Abstral | Prostrakan, Inc.
Healthcare professionals who prescribe ABSTRAL on an outpatient basis must enrol in the TIRF REMS Access program and comply with the requirements of the REMS to ensure safe use of ABSTRAL [See Warnings and Precautions (5.10)].
As with all opioids, the safety of patients using such products is dependent on health care professionals prescribing them in strict conformity with their approved labeling with respect to patient selection, dosing, and proper conditions for use.
2.1 Dose TitrationThe objective of dose titration is to identify an effective and tolerable maintenance dose for ongoing management of breakthrough cancer pain episodes. The effective and tolerable dose of ABSTRAL will be determined by dose titration in individual patients.
Carefully supervise patients until a dose that provides adequate analgesia with tolerable side effects is reached for breakthrough pain control.
Starting Dose: Individually titrate ABSTRAL to a dose that provides adequate analgesia with tolerable side effects. Begin titration of all patients with an initial dose of ABSTRAL of 100 mcg. Due to differences in the pharmacokinetic properties and individual variability, even patients switching from other fentanyl containing products to ABSTRAL must start with the 100 mcg dose. ABSTRAL is not equivalent on a mcg per mcg basis with all other fentanyl products, therefore, do not switch patients on a mcg per mcg basis from any other fentanyl product. ABSTRAL is NOT a generic version of any other fentanyl product.
Start all patients with a single 100 mcg tablet.

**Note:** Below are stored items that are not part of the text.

-- ==== Sys2Proof/WellFormed.lean ====
section
/-! DEFINITION. Well-formed instructions. The encoding has "no reserved fields inside a defined instruction, no custom opcode
space and no privileged encodings" (30_encoding.md R118) and no access has an alignment requirement (20_memory.md R51), so
every term of Instr is well-formed: a row's mode is fixed by its constructor and every operand value is legal. What can be
ill-formed is a sequence of bytes, which `encodingLength` and `WellFormedBytes` check before any decoding. -/

namespace Sys2Proof

/-- Every term of Instr is a well-formed instruction (R118; DEDUCED, log 34). -/
def Instr.WellFormed (_ : Instr) : Bool := true

/-- The length in bytes of the instruction an opcode byte begins, from the columns of the opcode map (R115, R116): `none`
for an undocumented byte (R117). Written from the structure R113 describes, apart from the decoder's table. -/
def encodingLength (op : Byte) : Option Nat :=
  let lo := op.toNat % 16
  let hi := op.toNat / 16
  let odd := hi % 2 == 1
  if lo = 0x0 then
    if hi = 0x2 then some 3                      -- JSR
    else if hi = 0x0 ∨ hi = 0x4 ∨ hi = 0x6 then some 1  -- BRK, RTI, RTS
    else if hi = 0x8 then none
    else some 2                                  -- branches; LDY, CPY, CPX immediate
  else if lo = 0x1 then some 2
  else if lo = 0x2 then if hi = 0xA then some 2 else none
  else if lo = 0x4 then
    if hi = 0x2 ∨ hi = 0x8 ∨ hi = 0x9 ∨ hi = 0xA ∨ hi = 0xB ∨ hi = 0xC ∨ hi = 0xE then some 2 else none
  else if lo = 0x5 ∨ lo = 0x6 then some 2
  else if lo = 0x8 then some 1
  else if lo = 0x9 then if hi = 0x8 then none else if odd then some 3 else some 2
  else if lo = 0xA then
    if odd = false ∨ hi = 0x9 ∨ hi = 0xB then some 1 else none
  else if lo = 0xC then
    if hi = 0x2 ∨ hi = 0x4 ∨ hi = 0x6 ∨ hi = 0x8 ∨ hi = 0xA ∨ hi = 0xB ∨ hi = 0xC ∨ hi = 0xE then some 3 else none
  else if lo = 0xD then some 3
  else if lo = 0xE then if hi = 0x9 then none else some 3
  else none

/-- A byte sequence is the encoding of one instruction when its opcode is documented and it has exactly the length the
opcode fixes (R110, R116). -/
def WellFormedBytes : List Byte → Bool
  | [] => false
  | op :: rest => encodingLength op == some (rest.length + 1)

end Sys2Proof
end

If adequate analgesia is obtained within 30 minutes of administration of the 100 mcg tablet, continue to treat subsequent episodes of breakthrough pain with this dose. If adequate analgesia is not obtained after ABSTRAL, the patient may use a second ABSTRAL dose (after 30 minutes) as directed by their health care provider. No more than two doses of ABSTRAL may be used to treat an episode of breakthrough pain. Patients must wait at least 2 hours before treating another episode of breakthrough pain with ABSTRAL.Titration Steps: If adequate analgesia was not obtained with the first 100 mcg dose, continue dose escalation in a stepwise manner over consecutive breakthrough episodes until adequate analgesia with tolerable side effects is achieved. Increase the dose by 100 mcg multiples up to 400 mcg as needed. If adequate analgesia is not obtained with a 400 mcg dose, the next titration step is 600 mcg. If adequate analgesia is not obtained with a 600 mcg dose, the next titration step is 800 mcg. During titration, patients can be instructed to use multiples of 100 mcg tablets and/or 200 mcg tablets for any single dose. Instruct patients not to use more than 4 tablets at one time. If adequate analgesia is not obtained 30 minutes after the use of ABSTRAL, the patient may repeat the same dose of ABSTRAL. No more than two doses of ABSTRAL may be used to treat an episode of breakthrough pain. Rescue medication as directed by the health care provider can be used if adequate analgesia is not achieved after use of ABSTRAL.
The efficacy and safety of doses higher than 800 mcg have not been evaluated in clinical studies in patients.
In order to minimize the risk of ABSTRAL-related adverse reactions and to identify the appropriate dose, it is imperative that patients be supervised closely by health professionals during the titration process.
2.2 Maintenance TherapyOnce an appropriate dose for pain management has been established, instruct patients to use only one ABSTRAL tablet of the appropriate strength per dose. Maintain patients on this dose.
If adequate analgesia is not obtained after use of ABSTRAL, the patient may use a second ABSTRAL dose (after 30 minutes) as directed by their health care provider. No more than two doses of ABSTRAL may be used to treat an episode of breakthrough pain.
Patients must wait at least 2 hours before treating another episode of breakthrough pain with ABSTRAL.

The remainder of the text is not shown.